The court criticizes the trend in which companies often inappropriately litigate the underlying merits of a potential, future plenary suit as opposed to addressing whether the prerequisites have been met for a Section 220 demand, as well as the tendency of companies to otherwise prevent stockholders from using Section 220 as a “quick and easy pre-filing discovery tool.” Slip op. at 3-4.

• The court provides many quotable explanations of the “credible basis” standard that must be satisfied in order to rely on the proper purpose of investigating suspected wrongdoing. The court emphasizes that this “lowest possible burden of proof” does not require a stockholder to prove that any wrongdoing actually occurred; nor does it require a stockholder to show by a preponderance of the evidence that wrongdoing is even probable. Slip op. at 23, footnotes 103 and 104.

• Rather, the court instructed that the recognized proper purpose for using Section 220 to investigate suspected wrongdoing is satisfied when there is a credible basis to suspect merely the “possibility” of wrongdoing. Id. at 24, n. 106.

• The court addresses the common tactic used by companies challenging a proper purpose when they assert that the “stated proper purpose is not the actual proper purpose for the demand.” This opinion teaches that in order to succeed in such a defense, the company must prove that the “plaintiff pursued its claim under false pretenses. Such a showing is fact intensive and difficult to establish.” See footnote 153 and accompanying text.
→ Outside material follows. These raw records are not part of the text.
/-! ## Commits (R109, R179 to R181) -/

/-- An actor's trigger is consumed at the handler's first commit (R180). -/
def consumeTrigger (s : State) (c : CtxId) : State :=
  match (getCtx s c).trigger with
  | some t =>
    if t.held && !isStrand c then
      sourceFreed (modCtx s c fun x => { x with trigger := some { t with held := false } }) c t.source
    else s
  | none => s

/-- What every commit leaves: its counts, the trigger consumed, the rows settled. -/
def commitCommon (s : State) (c : CtxId) : State :=
  let s1 := modCtx s c fun x =>
    { x with counters := { x.counters with commits := x.counters.commits + 1, retired := x.counters.retired + 1 },
             wait := .none, dbg := { x.dbg with pass := false } }
  settleRows (consumeTrigger s1 c) c

/-- HCOMMIT: the next section starts at PC + 4; a strand's resumption point is rewritten (R179, R180). -/
def finishHcommit (s : State) (c : CtxId) : State :=
  let x := getCtx s c
  let pc := x.pc + 4
  let s1 := commitCommon s c
  modCtx s1 c fun y =>
    let z := startSection { y with pc := pc, place := none, inUse := [] } (x.sec.committed + 1)
    { z with sec := { z.sec with heldExpiry := x.sec.heldExpiry },
             trigger := if isStrand c then
                 y.trigger.map fun t => { t with stored := { t.stored with msg := strandMessage s1 y t.stored.msg pc } }
               else y.trigger }

/-- A handler or strand run ends: its run time counted, its section closed (R420). -/
def closeRun (s : State) (c : CtxId) (traceKind : Nat) : State :=
  let x := getCtx s c
  let cls := match x.trigger with | some t => t.stored.msg.cls | none => 0
  let s1 := traceAppend (timingEnd (commitCommon s c) c) c traceKind cls 0
  modCtx (dropRows s1 c) c fun y => { clearRegs y with sec := Section.fresh, progress := none, place := none, inUse := [] }

/-- HDONE: IDLE or READY; a TERMINATE handler ends its actor (R130, R179). -/
def finishHdone (s : State) (c : CtxId) : State :=
  let x := getCtx s c
  let ends := match x.trigger with | some t => t.stored.msg.cls == 63 | none => false
  let s1 := closeRun s c 3
  let s2 := modCtx s1 c fun y => rest { y with trigger := none }
  if ends then endActor s2 c else s2

def finishExit (s : State) (c : CtxId) : State := endActor (closeRun s c 3) c

def finishSdone (s : State) (c : CtxId) : State := refillStrands (freeSlot (closeRun s c 5) c) c.cell

/-- MIGRATE stays in its slot: its own cell is named and its launch is not being evicted (R184, R384). -/
def staysHere (s : State) (c : CtxId) (destCell destModule : Nat) : Bool :=
  let evicting := match launchAt s (getCtx s c).ident.lslot.toNat with | some l => l.evicting | none => false
  destCell == c.cell && destModule == ownModule s && !evicting

/-- MIGRATE to the strand's own cell continues in the slot as if resumed (R184). -/
def finishMigrate (s : State) (c : CtxId) (destCell destModule : Nat) : State :=
  let x := getCtx s c
  if staysHere s c destCell destModule then
    match x.trigger with
    | some t =>
      let m := { strandMessage s x t.stored.msg (x.pc + 4) with stime := BitVec.ofNat 32 s.dtc.toNat }
      let s1 := closeRun s c 5
      let s2 := enterStrand s1 c { msg := m, asid := x.ident.asid, destCell := c.cell, fstat := x.fstat, arrival := s.dtc,
                                   faulted := false, counted := false }
      modCtx s2 c fun y =>
        { y with sec := { y.sec with heldExpiry := x.sec.heldExpiry }, dbg := { x.dbg with pass := false } }
    | none => freeSlot (closeRun s c 5) c
  else refillStrands (freeSlot (closeRun s c 5) c) c.cell

/-- MIGRATE's own release: the strand message, after every other effect (R184). -/
def releaseMigrate (c : CtxId) (destCell destModule : Nat) : X Unit := do
  let s ← get
  let x := getCtx s c
  if staysHere s c destCell destModule then waitPropagated c
  else
    waitPropagated c
    needOutbound c
    match x.trigger with
    | some t =>
      let m := { strandMessage s x t.stored.msg (x.pc + 4) with
                 dest := BitVec.ofNat 40 (destModule * 2 ^ 32 + destCell), stime := ← stimeNow }
      pushOut c (.strand { msg := m, asid := x.ident.asid, destCell := destCell, fstat := x.fstat, arrival := 0,
                           faulted := false, counted := false })
    | none => pure ()

/-- A run's end waits until no load is outstanding (R122). -/
def needNoLoads (c : CtxId) : X Unit := do if !(← ctx c).loads.isEmpty then stallWith .other

/-- MIGRATE and SDONE wait until every tag is set (R341). -/
def needAllTags (c : CtxId) : X Unit := do
  if (← ctx c).tag.tags ≠ BitVec.allOnes 64 then stallWith (.tags (BitVec.allOnes 64) false)

/-- The commit of a section, resumed where a stall left it: the buffer empties, the waits of its kind, the last release, the
commit point (itself a release, R50), then what follows it (Table 7.7). -/
def commitX (c : CtxId) (kind : CommitKind) : X Unit := do
  updSec c fun k => { k with commit := some kind }
  drainAll c
  match kind with
  | .hcommit =>
    waitPropagated c
    modify fun s => finishHcommit s c
  | .hdone =>
    needNoLoads c
    waitPropagated c
    modify fun s => finishHdone s c
  | .exit =>
    needNoLoads c
    waitPropagated c
    modify fun s => finishExit s c
  | .sdone =>
    needNoLoads c
    needAllTags c
    waitPropagated c
    let root := (← ctx c).ident.root
    modify fun s => finishSdone (postDecrement s root) c
  | .migrate d m =>
    needNoLoads c
    needAllTags c
    releaseMigrate c d m
    modify fun s => finishMigrate s c d m

/-! ## Handler entry (R105, R120) -/

/-- The mailbox served next (R120). -/
def chooseMailbox (x : Ctx) : Option (Fin 8) :=
  let idx : List (Fin 8) := [0, 1, 2, 3, 4, 5, 6, 7]
  match idx.find? (fun n => !x.mailboxes[n].fifo.isEmpty && 16 ≤ x.mailboxes[n].pass) with
  | some n => some n
  | none => idx.find? fun n => !x.mailboxes[n].fifo.isEmpty

/-- The next trigger (R120, R131), and the context without it. -/
def chooseTrigger (x : Ctx) : Option (StoredMsg × TrigSource × Ctx) :=
  let fromNotice := match x.notices with
    | m :: r => some (m, .notice, { x with notices := r })
    | [] => none
  let fromMailbox := fun (n : Fin 8) => match x.mailboxes[n].fifo with
    | m :: r => some (m, .mailbox n, { x with mailboxes := x.mailboxes.set n.val { x.mailboxes[n] with fifo := r } n.isLt })
    | [] => none
  match x.resumeFrom with
  | some (.mailbox n) => fromMailbox n
  | some _ => fromNotice
  | none =>
    match fromNotice with
    | some t => some t
    | none =>
      match chooseMailbox x with
      | some n => fromMailbox n
      | none => none

/-- Pass counters when a handler starts from mailbox n (R120). -/
def bumpPass (x : Ctx) (n : Fin 8) : Ctx :=
  let upd := fun (k : Nat) (b : Mailbox) =>
    if k = n.val then { b with pass := 0 } else if b.fifo.isEmpty then b else { b with pass := min 16 (b.pass + 1) }
  { x with mailboxes := vecOfList 8 Mailbox.none (((upFrom 0 8).zip x.mailboxes.toList).map fun p => upd p.1 p.2) }

/-- Registers at handler entry (R105). -/
def entryRegs (x : Ctx) (m : Message) : Regs :=
  { Regs.zero with
    x := vecOfList 32 0 [0, 0, localVa x.grants.frameOff, if x.grants.scratchSize = 0 then 0 else localVa x.grants.scratchOff,
                         BitVec.ofNat 64 m.sender.toNat, BitVec.ofNat 64 m.len]
    m := vecOfList 16 0 m.payload, c := x.regs.c }

/-- A bound class's handler starts. -/
def runHandler (s : State) (c : CtxId) (m : StoredMsg) (src : TrigSource) (x : Ctx) : State :=
  let entry := x.routines.toList.getD m.msg.cls 0
  let s1 := timingStart s c.cell m
  let y := match src with | .mailbox n => bumpPass x n | _ => x
  let s2 := setCtx s1 c (startSection
    { y with regs := entryRegs x m.msg, pc := sext64 55 (bits entry 54 1 * 2), state := .running,
             trigger := some { stored := { m with counted := true }, source := src, held := true, deferred := false },
             runStart := s.dtc, wait := .none, progress := none, place := none, inUse := [], entryFetch := true, resumeFrom := none } 0)
  let s3 := traceAppend (dropCopies (dropRows s2 c) c.cell) c 2 m.msg.cls 0
  boundary s3 c

/-- What an unbound class does (Table 5.3). -/
def unboundTrigger (s : State) (c : CtxId) (m : StoredMsg) (src : TrigSource) (x : Ctx) : State :=
  let s1 := sourceFreed (setCtx s c { x with resumeFrom := none }) c src
  let s2 := modCtx s1 c rest
  if m.msg.cls = 63 then endActor s2 c
  else if 2 ≤ m.msg.cls ∧ m.msg.cls ≤ 6 then modCell s2 c.cell fun k => { k with discarded := k.discarded + 1 }
  else s2

/-- HANDLER_ENTRY: of a READY actor whose launch is not being evicted (R383). -/
def handlerEntry (s : State) (c : CtxId) : State :=
  let x := getCtx s c
  let evicting := match launchAt s x.ident.lslot.toNat with | some l => l.evicting | none => true
  if x.state ≠ .ready || isStrand c || evicting then s
  else
    match chooseTrigger x with
    | none => s
    | some (m, src, y) =>
      if bit (x.routines.toList.getD m.msg.cls 0) 0 then runHandler s c m src y else unboundTrigger s c m src y

/-! ## The issue of an instruction (R121, R122) -/

/-- A context can issue: running, not halted, no translation under service, no acquire outstanding (R57, R95, R122). -/
def canIssue (x : Ctx) : Bool :=
  decide (x.state = .running) && !x.dbg.halted && !x.loads.any (·.acq) &&
  (match x.wait with | .xlate _ _ => false | _ => true)

/-- An instruction completes: the pc advances by its length, the counters and stalls are settled. -/
def complete (s : State) (c : CtxId) (len : Nat) : State :=
  boundary (modCtx s c fun x =>
    { x with pc := x.pc + BitVec.ofNat 64 len, wait := .none, progress := none, place := none, inUse := [],
             counters := { x.counters with retired := x.counters.retired + 1 },
             dbg := { x.dbg with pass := false } }) c

/-- The outcome of an instruction's computation. -/
def settle (c : CtxId) (len : Nat) : Except Halt (Unit × State) → Host.Outcome State Fault Refusal
  | .ok (_, s) => .next (complete s c len)
  | .error (.trap t s) => .next (takeTrap s c t)
  | .error (.stall w s) => .next (modCtx s c fun x => { x with wait := w })

/-- A watchdog expiry held over a commit strikes at the next instruction (R181). -/
def heldTrap (s : State) (c : CtxId) : State := takeTrap s c { code := cWATCHDOG }

/-- Issue an instruction of `len` bytes in the current context. A context that cannot issue is left as it is (log 8). -/
def issueOp (s : State) (len : Nat) (body : X Unit) : Host.Outcome State Fault Refusal :=
  let x := getCtx s s.cur
  if !canIssue x || x.sec.commit.isSome then .next s
  else if x.sec.heldExpiry && (x.sec.buffer.isEmpty || !x.sec.irrevocable) then .next (heldTrap s s.cur)
  else settle s.cur len (body.run s)

/-- The outcome of a commit, which sets its own pc and counts. -/
def settleCommit (c : CtxId) : Except Halt (Unit × State) → Host.Outcome State Fault Refusal
  | .ok (_, s) => .next (boundary s c)
  | .error (.trap t s) => .next (takeTrap s c t)
  | .error (.stall w s) => .next (modCtx s c fun x => { x with wait := w })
• The court made quick work of dispensing with the issue of standing in Section 220 cases. The court reasoned that the standing argument in this case was in reality a Potemkin Village (my words) for the company’s challenge to the viability of derivative claims that the plaintiffs might pursue in the future. Although the court discussed standing under Section 220 in general, it also underscored that a Section 220 proceeding does not warrant a trial on the merits of underlying claims. Slip op. at 41–42.

• The court instructed that generally Section 220 plaintiffs need not specify the “end-uses” of the data requested for their investigation. Slip op. at 49.

• The court also provided helpful practical tips about the scope of production required once the preliminary prerequisites of Section 220 have been satisfied. The court noted that in some instances the company will be required to provide more than simply formal board materials. See Slip op. at 51-54.

• The opinion acknowledged that in some instances after limited discovery in a Section 220 action, plaintiffs can refine their requests with greater precision and that in some cases the court has asked the plaintiffs to streamline their requests. See Slip op. at 63.

• In response to the court being vexed by the overly aggressive tactics of the company, the court invited the plaintiff to “seek leave to move for fee shifting.” As one example of the court’s observation that the company was taking positions for no apparent purpose other than obstructing the exercise of the statutory rights of the plaintiff, the court noted that the company refused to produce even a single document before litigation commenced.

A recent Delaware Supreme Court opinion addressed the titular topic in the matter styled In Re Solera Insurance Coverage Appeals, Nos. 413, 418, 2019 (Del. Oct. 23, 2020).  I’m too busy to provide even pithy highlights, but it’s a consequential decision, so I refer you to the overview provided on the Harvard Corporate Law Blog. 

Kevin LaCroix also provides an insightful and comprehensive analysis of the case on his excellent blog called The D&O Diary.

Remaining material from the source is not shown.